Exercise instructions =>
Up to and including the line that contains "decide (n ≤ hi))", reproduce every line exactly, beginning with the first line below.

(Data extracted from a collection)
[Start of section]

/-- Whether a value lies in its object's range. -/
def rangeOk (o : ObjDef) (bs : Bytes) : Bool :=
  let n := leVal bs
  let v : Int := if o.ty.signed then signedOf (8 * bs.length) n else n
  match o.rng with
  | .any => true
  | .span lo hi => decide (lo ≤ v) && decide (v ≤ hi)
  | .codes cs => cs.contains n
  | .zeroOr lo hi => n == 0 || (decide (lo ≤ n) && decide (n ≤ hi))
  | .milli lo hi => decide ((lo : Rat) / 1000 ≤ f32q n) && decide (f32q n ≤ (hi : Rat) / 1000)
  | .positive => decide (f32q n > 0)
  | .each k sg lo hi => (List.range (bs.length / k)).all (fun i =>
      let x : Int := if sg then intAt (k * i) k bs else numAt (k * i) k bs
      decide (lo ≤ x) && decide (x ≤ hi))

/-! ### Content (R144, R146, R170, R176, R184, R232) -/

/-- Whether a channel object's index belongs to a channel or Scarab. -/
def isChanIdx (id : Nat) : Bool := decide (0x3000 ≤ id / 256) && decide (id / 256 < 0x3440)

/-- The U16 entries of a DOMAIN. -/
def u16s (bs : Bytes) : List Nat := words 2 (bs.length / 2) bs

/-- Whether a bank entry is as Table EMIT-3 has it. -/
def entryOk (e : Bytes) : Bool :=
  decide (440 ≤ numAt 2 2 e) && decide (1 ≤ numAt 6 2 e) && decide (numAt 6 2 e ≤ 256) && decide (numAt 8 1 e ≤ 1) &&
  decide (numAt 9 1 e ≤ 47) && numAt 10 2 e == 0

/-- Whether a region-of-interest entry is as Table EMIT-4 has it. -/
def roiOk (e : Bytes) : Bool :=
  decide (numAt 0 1 e ≤ numAt 1 1 e) && decide (1 ≤ numAt 4 2 e) && decide (numAt 4 2 e ≤ 256) &&
  (decide (numAt 6 1 e ≤ 47) || numAt 6 1 e == 0xFF) && numAt 7 1 e == 0

/-- Whether a program has the form of R144. -/
def programOk (bs : Bytes) : Bool :=
  bs.isEmpty ||
  (decide (8 ≤ bs.length) && numAt 0 1 bs == 1 && decide (numAt 1 1 bs < 8) && decide (progRois bs ≤ 8) && numAt 5 3 bs == 0 &&
   bs.length == 8 + 12 * bitsBelow (progMask bs) 16 + 8 * progRois bs &&
   (List.range 16).all (fun b => !bitOf (progMask bs) b || entryOk (progEntry bs b)) &&
   (List.range (progRois bs)).all (fun k => roiOk (progRoi bs k)))

/-- Whether a power table holds width codes up to 47 and its reserved bit 6 is 0 in every entry (R146, R148). -/
def powerTableOk (bs : Bytes) : Bool := bs.all (fun b => decide (b.toNat % 128 ≤ 47))

/-- Whether a sequence is one of R176: the code of its first failing line, in the order of the table. -/
def sequenceCode (converter : Nat) (differential : Bool) (xs : List Nat) : Abort :=
  let n := xs.length
  let reach (x : Nat) : Bool := x == 0xFF ||
    (if converter = 0 then x == 0 || x == 2 || (x == 1 && !differential) else x == 0xFE || x == 3 || x == 4 || x == 5)
  let even (x : Nat) : Bool :=
    let at' := (List.range n).filter (fun i => xs.getD i 0 == x)
    let k := at'.length
    [1, 2, 4, 8, 16].contains k && at'.all (fun i => xs.getD ((i + n / k) % n) 0 == x)
  if !(([1, 2, 4, 8, 16] : List Nat).contains n) then Abort.wrongLength
  else if !xs.all reach then Abort.range
  else if !(xs.filter (fun x => decide (x < 0xFE))).all even then Abort.inconsistent
  else if converter = 1 ∧ (List.range n).any (fun i => xs.getD i 0 != 0xFE && xs.getD ((i + 1) % n) 0 != 0xFE) then Abort.inconsistent
  else Abort.ok

/-- Whether a comparator record is as Table SENSE-6 has it. -/
def wcRecordOk (n : Nat) (e : Bytes) : Bool :=
  (decide (numAt 0 1 e < 24) || numAt 0 1 e == 0xFF) && decide (numAt 2 1 e ≤ 63) &&
  (decide (n < 3) || (decide (1 ≤ numAt 3 1 e) && decide (numAt 3 1 e ≤ 3))) &&
  decide (numAt 4 2 e ≤ 0x0FFF) && (n == 0 || (decide (numAt 6 2 e ≤ 0x0FFF) && decide (numAt 4 2 e ≤ numAt 6 2 e)))

/-- Whether a subnet mask is contiguous (Table STRM-13). -/
def maskOk (m : Nat) : Bool := (List.range 33).any (fun k => m == 4294967296 - 2 ^ k) || m == 0

/-- The sizes that a DOMAIN's chapter leaves within its bounds: watch lists, camera columns, L1 patterns and sequences (R44). -/
def lengthOk (id : Nat) (n : Nat) : Bool :=
  if id = Obj.watchList ∨ id = Obj.camTrigColumns 0 ∨ id = Obj.camTrigColumns 1 then n % 2 == 0
  else if id = Obj.l1Pattern then n % 4 == 0
  else if id = Obj.sc0Sequence ∨ id = Obj.sc1Sequence then [1, 2, 4, 8, 16].contains n
  else true

/-- Whether an object is a Firefly program. -/
def isProgram (id : Nat) : Bool := decide (Obj.fireflyProgram0 ≤ id) && decide (id ≤ Obj.fireflyProgram3)

/-- A content names an absent unit (R3, R5, R148, R173, R232, R247, R312, R332, R347, R369). -/
def namesAbsent (v : Variant) (id : Nat) (bs : Bytes) : Bool :=
  let n := leVal bs
  if isProgram id then (List.range 16).any (fun b => decide (v.regions ≤ b) && bitOf (progMask bs) b)
  else if id = Obj.watchList then (u16s bs).any (fun c => decide (c < 1024) && !v.hasPath c)
  else if id = Obj.sc0Sequence ∨ id = Obj.sc1Sequence then
    bs.any (fun x => decide (24 + v.regions ≤ x.toNat) && decide (x.toNat < 40))
  else if id = Obj.drainMask then bitOf n 1 && v != .sv
  else if id = Obj.ptpPortMode then decide (n = 1 ∨ n = 2) && v.ports == 1
  else if id / 256 ≥ 0x1150 ∧ id / 256 ≤ 0x1156 ∧ id % 256 = 4 then n == 1 && v.ports == 1
  else if id = Obj.duplicateMode then n == 1 && v.ports == 1
  else if id = Obj.camPriority then n == 1 && v == .au
  else false

/-- A content of allowed length outside what its chapter allows: code 0x0301, or 0x0302 where the chapter says so; 0 when it is
allowed. -/
def contentCode (s : State) (id : Nat) (bs : Bytes) : Abort :=
  if isProgram id then (if programOk bs then Abort.ok else Abort.range)
  else if id = Obj.powerTableA ∨ id = Obj.powerTableB then (if powerTableOk bs then Abort.ok else Abort.range)
  else if id = Obj.watchList then
    let xs := u16s bs
    if xs.any (fun c => decide (c ≥ 1024)) then Abort.range else if xs.eraseDups.length = xs.length then Abort.ok else Abort.inconsistent
  else if id = Obj.sc0Sequence then sequenceCode 0 (bitOf (s.u Obj.pairMode) 0) (bs.map (·.toNat))
  else if id = Obj.sc1Sequence then sequenceCode 1 true (bs.map (·.toNat))
  else if id = Obj.wcConfig then
    let rec' (n : Nat) : Bytes := slice (8 * n) 8 bs
    if !(List.range 8).all (fun n => wcRecordOk n (rec' n)) then Abort.range
    else if (List.range 3).any (fun n => numAt 0 1 (rec' n) != getAt [4, 3, 5] n 0 || numAt 3 1 (rec' n) != numAt (8 * n + 3) 1 wcDefault)
        || numAt 4 2 (rec' 0) != 0 then Abort.inconsistent
    else Abort.ok
  else if id = Obj.queueLimit then (if sumNat (words 4 3 bs) > 8257536 then Abort.inconsistent else Abort.ok)
  else if id = Obj.govWindow0 ∨ id = Obj.govWindow1 ∨ id = Obj.govWindow2 then (if leVal bs % 16 = 0 then Abort.ok else Abort.range)
  else if id = Obj.camActiveWidth 0 ∨ id = Obj.camActiveHeight 0 ∨ id = Obj.camActiveWidth 1 ∨ id = Obj.camActiveHeight 1 then
    (if leVal bs % 2 = 0 then Abort.ok else Abort.range)
  else if id = Obj.inFlightLimit then (if leVal bs % 4096 = 0 then Abort.ok else Abort.range)
  else if id = Obj.netMask then (if maskOk (leVal bs) then Abort.ok else Abort.range)
  else if id / 256 = 0x2A10 ∨ id / 256 = 0x2A11 ∨ id / 256 = 0x2A12 ∨ id / 256 = 0x2A13 then
    if id % 256 = 9 ∨ id % 256 = 10 then
      (if (List.range 5).all (fun k => encodingOk .f32 (slice (4 * k) 4 bs)) then Abort.ok else Abort.range)
    else Abort.ok
  else Abort.ok

/-- Reserved bits inside a DOMAIN or a value that the row's mask does not show (R10): comparator enables and I2cConfig. -/
def reservedInside (id : Nat) (bs : Bytes) : Bool :=
  if id = Obj.wcConfig then (List.range 8).any (fun n => decide (numAt (8 * n + 1) 1 bs > 1))
  else if id = Obj.i2cConfig then decide (numAt 0 1 bs > 1) || numAt 3 1 bs != 0
  else false

/-! ### What the checks of an activation look at -/

/-- The bins' Shutter rule of R85 on one pair of values. -/
def shutterBad (window o c : Nat) : Bool :=
  let c' := if c = 0 then window else c
  decide (o ≥ c') || decide (c' > window)

/-- The longest Shutter close of a region's channels, in ticks (R148). -/
def State.longestClose (s : State) (b : Nat) : Nat :=
  let whole := (s.shutterOf (64 * b)).2
  let own := (s.live.filter (fun e => isChanIdx e.1 && e.1 % 256 == 6 && (e.1 / 256 - 0x3000) / 64 == b)).map
    (fun e => (s.shutterOf (e.1 / 256 - 0x3000)).2)
  own.foldl max whole

/-- The programs of R144. -/
def State.programs (s : State) : List Bytes := (List.range 4).map (fun e => s.get (progObj e))

/-- The largest Shots of a bank over its entry and the entries of interest that name it (R148). -/
def shotsMax (bs : Bytes) (b : Nat) : Nat :=
  ((List.range (progRois bs)).filter (fun k => bitOf (numAt 2 2 (progRoi bs k)) b)).foldl
    (fun m k => max m (numAt 4 2 (progRoi bs k))) (numAt 6 2 (progEntry bs b))

/-- Every (program, bank) of the programs in force. -/
def State.programBanks (s : State) : List (Bytes × Nat) :=
  s.programs.flatMap (fun bs => if bs.isEmpty then [] else ((List.range 16).filter (bitOf (progMask bs))).map (fun b => (bs, b)))

/-- A slot train that does not fit P_min (R148); 50 ps is 1/20 ns. -/
def State.slotsTooLong (s : State) : Bool :=
  s.programBanks.any (fun (e : Bytes × Nat) =>
    let x := progEntry e.1 e.2
    let units := numAt 0 2 x + (shotsMax e.1 e.2 - 1) * (numAt 2 2 x + numAt 4 2 x)
    decide ((units : Rat) / 20000000000 ≥ s.pMin))

/-- More than 8 slots in flight (R148): a tick is 0.8 ns, which is 16 units of 50 ps. -/
def State.flightTooLong (s : State) : Bool :=
  s.programBanks.any (fun (e : Bytes × Nat) =>
    decide (s.longestClose e.2 * 16 / max 1 (numAt 2 2 (progEntry e.1 e.2)) + 1 > 8))

/-- Chains (R197) and schedule (R200). -/
def State.loopIdle (s : State) (n : Nat) : Bool :=
  !(n == 0 && s.u Obj.mirrorType == 1) && s.chainIdle (loopChain n)

/-- Cost of an evaluation in ns (Table LOOP-3). -/
def loopCost : Nat := 280

/-- R_n in ns (R200). -/
def State.response (s : State) (n : Nat) : Nat :=
  let higher := sumNat ((List.range n).map (fun j => loopCost * ceilDiv (s.deadlineNs n) (max 1 (s.loopPeriodNs j))))
  800 + (if n < 3 then loopCost else 0) + higher + loopCost + 75

/-- The schedule check of R200. -/
def State.scheduleBad (s : State) : Bool :=
  let load := sumRat ((List.range 4).map (fun n => (loopCost : Rat) / max 1 (s.loopPeriodNs n)))
  decide (load > 7 / 10) || (List.range 4).any (fun n => decide (s.response n > s.deadlineNs n))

[End of section]

Response to this exercise =>
/-- Whether a value lies in its object's range. -/
def rangeOk (o : ObjDef) (bs : Bytes) : Bool :=
  let n := leVal bs
  let v : Int := if o.ty.signed then signedOf (8 * bs.length) n else n
  match o.rng with
  | .any => true
  | .span lo hi => decide (lo ≤ v) && decide (v ≤ hi)
  | .codes cs => cs.contains n
  | .zeroOr lo hi => n == 0 || (decide (lo ≤ n) && decide (n ≤ hi))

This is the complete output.